In this study, it was found that there was a moderate correlation between physical activity levels of individuals and sleep quality in the positive direction. The increased level of physical activity of the individuals has resulted in better quality sleep. In a study conducted by McClain et al. (2014) also show that age and sex dependence of associations between physical activity and sleep. They found that physical activity were significantly lower in adults reporting more frequent daytime sleepiness in younger (20-39) and older ([greater than or equal to]60) age groups, but not in middle-aged (40-59), respondents.
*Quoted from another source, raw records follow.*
/-- What a step does to the `SLOT` and the life of instance `n`: nothing, unless its input is a command for `n`; then
`SLOT` is what the command gives, and the life goes on unless the command is RELEASE (R11, R135). -/
theorem stepAt_instance (h : stepAt s = .next t) {inp : Input aw} {rest : List (Input aw)}
    (hin : s.inputs = inp :: rest) :
    (Safety.commandFor n inp = none ∧ readSlot t n = readSlot s n ∧ inLife n t.log = inLife n s.log) ∨
    ∃ i f x c, Safety.commandFor n inp = some i ∧ commandOf i = some f ∧ bound s n x c ∧
      readSlot t n = some (f x.slot ⟨c, []⟩).slot ∧ inLife n t.log = !i.isRelease := by
  rcases stepAt_next h with ⟨e, -⟩ | ⟨m, i, rest', f, x, c, e, hf, hb, rfl⟩ | ⟨m, rest', x, e, hx, hunarmed, -, rfl⟩ |
    ⟨k, v, rest', c, e, -, rfl⟩ | ⟨k, d, v, rest', c, e, -, rfl⟩ | ⟨k, a, rest', c, e, -, rfl⟩
  case inl => rw [hin] at e; cases e
  case inr.inl =>
    have hcmd : Safety.commandFor n inp = if m = n then some i else none := by
      rcases e with e | ⟨w, e, rfl⟩ <;> · rw [hin] at e; cases e; rfl
    by_cases hm : m = n
    · subst hm
      rw [if_pos rfl] at hcmd
      exact .inr ⟨i, f, x, c, hcmd, hf, hb, readSlot_commit i (present s m rest') _ _ hb, inLife_command_same _ i _ _ _⟩
    · rw [if_neg hm] at hcmd
      exact .inl ⟨hcmd, readSlot_commit_ne (s := present s m rest') n (Ne.symm hm), inLife_command_ne n hm _ _ _ _⟩
  case inr.inr.inl =>
    rw [hin] at e
    cases e
    rw [← hunarmed, writeSlot_self (present s s.cur rest) m hx]
    exact .inl ⟨rfl, rfl, rfl⟩
  case inr.inr.inr.inl => rw [hin] at e; cases e; exact .inl ⟨rfl, rfl, rfl⟩
  case inr.inr.inr.inr.inl => rw [hin] at e; cases e; exact .inl ⟨rfl, rfl, rfl⟩
  case inr.inr.inr.inr.inr => rw [hin] at e; cases e; exact .inl ⟨rfl, rfl, rfl⟩

end oneInstance

/-! ### Lives -/

section lives
variable {aw : Nat} {s t : State aw} (n : Nat)

/-- RELEASE leaves the instance Unarmed (R98). -/
theorem slot_of_isRelease {i : Instr aw} {f : SlotIndex → Bus aw → CommandOut aw} (hf : commandOf i = some f)
    (hi : i.isRelease = true) (slot : SlotIndex) (b : Bus aw) : (f slot b).slot = none := by
  cases i with
  | release => cases hf; exact deactivate_slot slot b
  | activate a w c => cases hi
  | deactivate => cases hi
  | reservedOp00 => cases hi

/-- A command begins or goes on with a life, or is RELEASE and ends it. -/
theorem wholeLives_of_command {live : Bool} {inp : Input aw} {rest : List (Input aw)} {i : Instr aw}
    (hi : Safety.commandFor n inp = some i) (h : Safety.wholeLives n live (inp :: rest) = true) :
    Safety.wholeLives n (!i.isRelease) rest = true := by
  rwa [Safety.wholeLives, hi] at h

/-- Any other input leaves the life as it was. -/
theorem wholeLives_of_no_command {live : Bool} {inp : Input aw} {rest : List (Input aw)}
    (hi : Safety.commandFor n inp = none) (h : Safety.wholeLives n live (inp :: rest) = true) :
    Safety.wholeLives n live rest = true := by
  rw [Safety.wholeLives, hi] at h
  exact (Bool.and_eq_true_iff.mp h).2

/-- Instance `n` is Armed only during its life (R12, R98). -/
def ArmedOnlyInLife (n : Nat) (s : State aw) : Prop := ∀ u, readSlot s n = some (some u) → inLife n s.log = true

theorem armedOnlyInLife_of_inst {x : Instance} (hx : s.insts[n]? = some x)
    (h : x.slot ≠ none → inLife n s.log = true) : ArmedOnlyInLife n s := by
  intro u hu
  rw [readSlot_of_inst hx] at hu
  exact h (by rw [Option.some.inj hu]; exact Option.some_ne_none u)

theorem armedInLife_iff : Safety.armedInLife s ↔ ∀ n, ArmedOnlyInLife n s := by
  refine ⟨fun h n u hu => ?_, fun h n x hx hslot => ?_⟩
  · obtain ⟨x, hx, hxu⟩ := inst_of_readSlot hu
    exact h n x hx (by rw [hxu]; exact Option.some_ne_none u)
  · obtain ⟨u, hu⟩ := Option.ne_none_iff_exists'.mp hslot
    exact h n u (by rw [readSlot_of_inst hx, hu])

/-- Every step keeps it that an instance is Armed only during its life: of the commands only RELEASE ends a life, and
it leaves the instance Unarmed. -/
theorem stepAt_keeps_armedOnlyInLife (h : ArmedOnlyInLife n s) (hstep : stepAt s = .next t) : ArmedOnlyInLife n t := by
  cases hin : s.inputs with
  | nil => rw [stepAt_of_no_input hin] at hstep; cases hstep; exact h
  | cons inp rest =>
    intro u hu
    rcases stepAt_instance n hstep hin with ⟨-, hslot, hlife⟩ | ⟨i, f, x, c, -, hf, -, hslot, hlife⟩
    · rw [hlife]
      exact h u (hslot ▸ hu)
    · rw [hlife, Bool.not_eq_true']
      by_contra hrel
      rw [Bool.not_eq_false] at hrel
      rw [hslot, slot_of_isRelease hf hrel] at hu
      cases hu

/-- Every step keeps it that the inputs still to come are whole lives of an instance. -/
theorem stepAt_keeps_wholeLives (h : Safety.wholeLives n (inLife n s.log) s.inputs = true)
    (hstep : stepAt s = .next t) : Safety.wholeLives n (inLife n t.log) t.inputs = true := by
  cases hin : s.inputs with
  | nil => rw [stepAt_of_no_input hin] at hstep; cases hstep; exact h
  | cons inp rest =>
    rw [hin] at h
    rw [stepAt_inputs_cons hstep hin]
    rcases stepAt_instance n hstep hin with ⟨hcmd, -, hlife⟩ | ⟨i, f, x, c, hcmd, -, -, -, hlife⟩
    · rw [hlife]; exact wholeLives_of_no_command n hcmd h
    · rw [hlife]; exact wholeLives_of_command n hcmd h

end lives

/-! ### Runs -/

/-- A run of one step more is a step and then the run. -/
theorem run_succ (M : Host.Core) {k : Nat} {s t : M.State} :
    M.run (k + 1) s = .next t ↔ ∃ r, M.step s = .next r ∧ M.run k r = .next t := by
  rw [Host.Core.run]
  cases M.step s with
  | next r => simp
  | fault e => simp
  | refused e => simp

theorem core_run_succ {k : Nat} {s t : State} :
    core.run (k + 1) s = .next t ↔ ∃ r, step s = .next r ∧ core.run k r = .next t :=
  run_succ core

/-- What every step keeps, a run keeps. -/
theorem core_run_keeps {P : State → Prop} (hstep : ∀ s t, P s → step s = .next t → P t) {k : Nat} {s t : State}
    (hs : P s) (h : core.run k s = .next t) : P t := by
  induction k generalizing s with
  | zero => cases h; exact hs
  | succ k ih =>
    obtain ⟨r, hr, h⟩ := core_run_succ.mp h
    exact ih (hstep s r hs hr) h

/-- A run over the first inputs leaves the rest. -/
theorem core_run_inputs {l rest : List Input} {s r : State} (hin : s.inputs = l ++ rest)
    (h : core.run l.length s = .next r) : r.inputs = rest := by
  induction l generalizing s with
  | nil => cases h; exact hin
  | cons inp l ih =>
    obtain ⟨s', hs', h⟩ := core_run_succ.mp h
    exact ih (stepAt_inputs_cons (stepAt_of_step hs') hin) h

/-- One more step after a run. -/
theorem core_run_then_step {k : Nat} {s r t : State} (h : core.run k s = .next r) (hstep : step r = .next t) :
    core.run (k + 1) s = .next t := by
  induction k generalizing s with
  | zero => cases h; exact core_run_succ.mpr ⟨t, hstep, rfl⟩
  | succ k ih =>
    obtain ⟨s', hs', h⟩ := core_run_succ.mp h
    exact core_run_succ.mpr ⟨s', hs', ih h⟩

/-! ### The statements -/

/-- Only a legal ACTIVATE changes `SLOT`, if it is ACTIVATE that does, and it leaves the instance Armed. -/
theorem activate_of_slot_changed {aw : Nat} {a : BitVec aw} {w : Nat} {c : CondCode} {slot : SlotIndex} {b : Bus aw}
    (h : (activate a w c slot b).slot ≠ slot) :
    valid a w c = true ∧ ∃ u, (activate a w c slot b).slot = some u := by
  rcases activate_cases a w c slot b with ⟨-, e⟩ | ⟨r, -, -, e⟩ | ⟨r, u, hr, -, e⟩
  · rw [e] at h; exact absurd rfl h
  · rw [e] at h; exact absurd rfl h
  · exact ⟨valid_eq_true.mpr ⟨r, hr⟩, u, by rw [e]; rfl⟩

/-- Settles O37: a step writes the `SLOT` of an instance only by a command for it, with what the command gives. -/
theorem slotWrittenOnlyByOwnCommands : Obligations.SlotWrittenOnlyByOwnCommands := by
  intro s t n hstep hne
  cases hin : s.inputs with
  | nil => rw [step_of_no_input hin] at hstep; cases hstep; exact absurd rfl hne
  | cons inp rest =>
    refine ⟨inp, rest, rfl, ?_⟩
    rcases stepAt_instance n (stepAt_of_step hstep) hin with ⟨-, hslot, -⟩ | ⟨i, f, x, c, hcmd, hf, hb, hslot, -⟩
    · exact absurd hslot hne
    · rw [hslot, readSlot_of_inst hb.1, ne_eq, Option.some.injEq] at hne
      rw [hslot]
      cases i with
      | activate a w co =>
        cases hf
        obtain ⟨hv, u, hu⟩ := activate_of_slot_changed hne
        exact .inl ⟨a, w, co, hcmd, hv, u, congrArg some hu⟩
      | deactivate => cases hf; exact .inr ⟨.inl hcmd, congrArg some (deactivate_slot _ _)⟩
      | release => cases hf; exact .inr ⟨.inr hcmd, congrArg some (deactivate_slot _ _)⟩
      | reservedOp00 => cases hf

/-- Settles O55: both parts are kept instance by instance. -/
theorem lifetimesKeptByEveryStep : Obligations.LifetimesKeptByEveryStep := by
  have harmed (s t : State) (h : Safety.armedInLife s) (hstep : step s = .next t) : Safety.armedInLife t :=
    armedInLife_iff.mpr fun n => stepAt_keeps_armedOnlyInLife n (armedInLife_iff.mp h n) (stepAt_of_step hstep)
  refine ⟨harmed, fun s t h hstep => ⟨harmed s t h.1 hstep, fun n => ?_⟩⟩
  exact stepAt_keeps_wholeLives n (h.2 n) (stepAt_of_step hstep)
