-- ==== Sys2Proof/Machine/Core.lean ====
section
/-! DEFINITION. The machine as the host sees it. -/

def Sys2Proof.core : Host.Core :=
  { State := Sys2Proof.Machine.State
    Fault := Sys2Proof.Machine.Fault
    Refusal := Sys2Proof.Machine.Refusal
    step := Sys2Proof.Machine.step
    reset := Sys2Proof.Machine.State.reset }
end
In younger respondents, physical activity increased with sleep duration, but in middle aged and older respondents physical activity was either unrelated to sleep duration or lower in those reporting [greater than or equal to]8 h of sleep. Objectively measured sedentary time showed limited evidence of associations with sleep duration (McClain et al. 2014). Sleep characteristics were also associated with age and sex men and the older individuals were less likely to report daytime sleepiness, and middle-aged men were more likely to report short sleep duration than older women (McClain et al. 2014).

In this study It has also been found that those who are physically female, married, and primary / secondary school graduates have low levels of physical activity. However, it has turned out that the quality of sleep is poor in those who are female and those who are married. Further research is needed to understand how sex and marital status interact to influence associations between sleep duration and physical activity. Similarly, in a study conducted by Feng, Du, Ye, & He (2014) indicated that the decrease in physical activity results in a decrease in sleep quality. Contrary to this study, in a study conducted by Kakinami et al. (2017) found that the more time spent doing sedentary activities was associated with poorer sleep quality, but physical activity was not associated.

Increasing evidence suggests that physical activity and sleep duration are associated with numerous health benefits (Janssen, Leblanc 2010). Sleep, sedentary behavior, physical activity and diet all interact and influence each other to ultimately impact health. Sleep is not a waste of time and sleep hygiene is an important factor to consider in the prevention and treatment of obesity (Chaput & Dutil 2016). In a recent review, shorter sleep duration was associated with increased obesity risk in five out of five longitudinal studies that controlled for self-reported physical activity (Patel and Hu, 2008). In a study conducted by individuals with obesity problems it was found that altered sleep duration and quality in obesity and physical activity improves sleep duration, sleep quality (Mendelson et al. 2016).

Conclusion

In this study, it was found that there was a moderate correlation between physical activity and sleep quality in the positive direction and the difference was statistically significant. Further studies are needed to understand how sex and marital status interact to influence associations between sleep duration and physical activity. Increasing evidence suggests that physical activity and sleep duration are associated with numerous health benefits.

Acknowledgments

I thank all students for participating in this study. No funding was used for this study.

References

Artal, M., Sherman, C., 1998, Exercise Against Depression. The Physician and Sports Medicine, 26(10): 57-61.

Borodulin, K., Evenson, K. R., Monda, K., Wen, F., Herring, A. H., & Dole, N., 2010, Physical activity and sleep among pregnant women. Paediatric and perinatal epidemiology, 24(1), 45-52.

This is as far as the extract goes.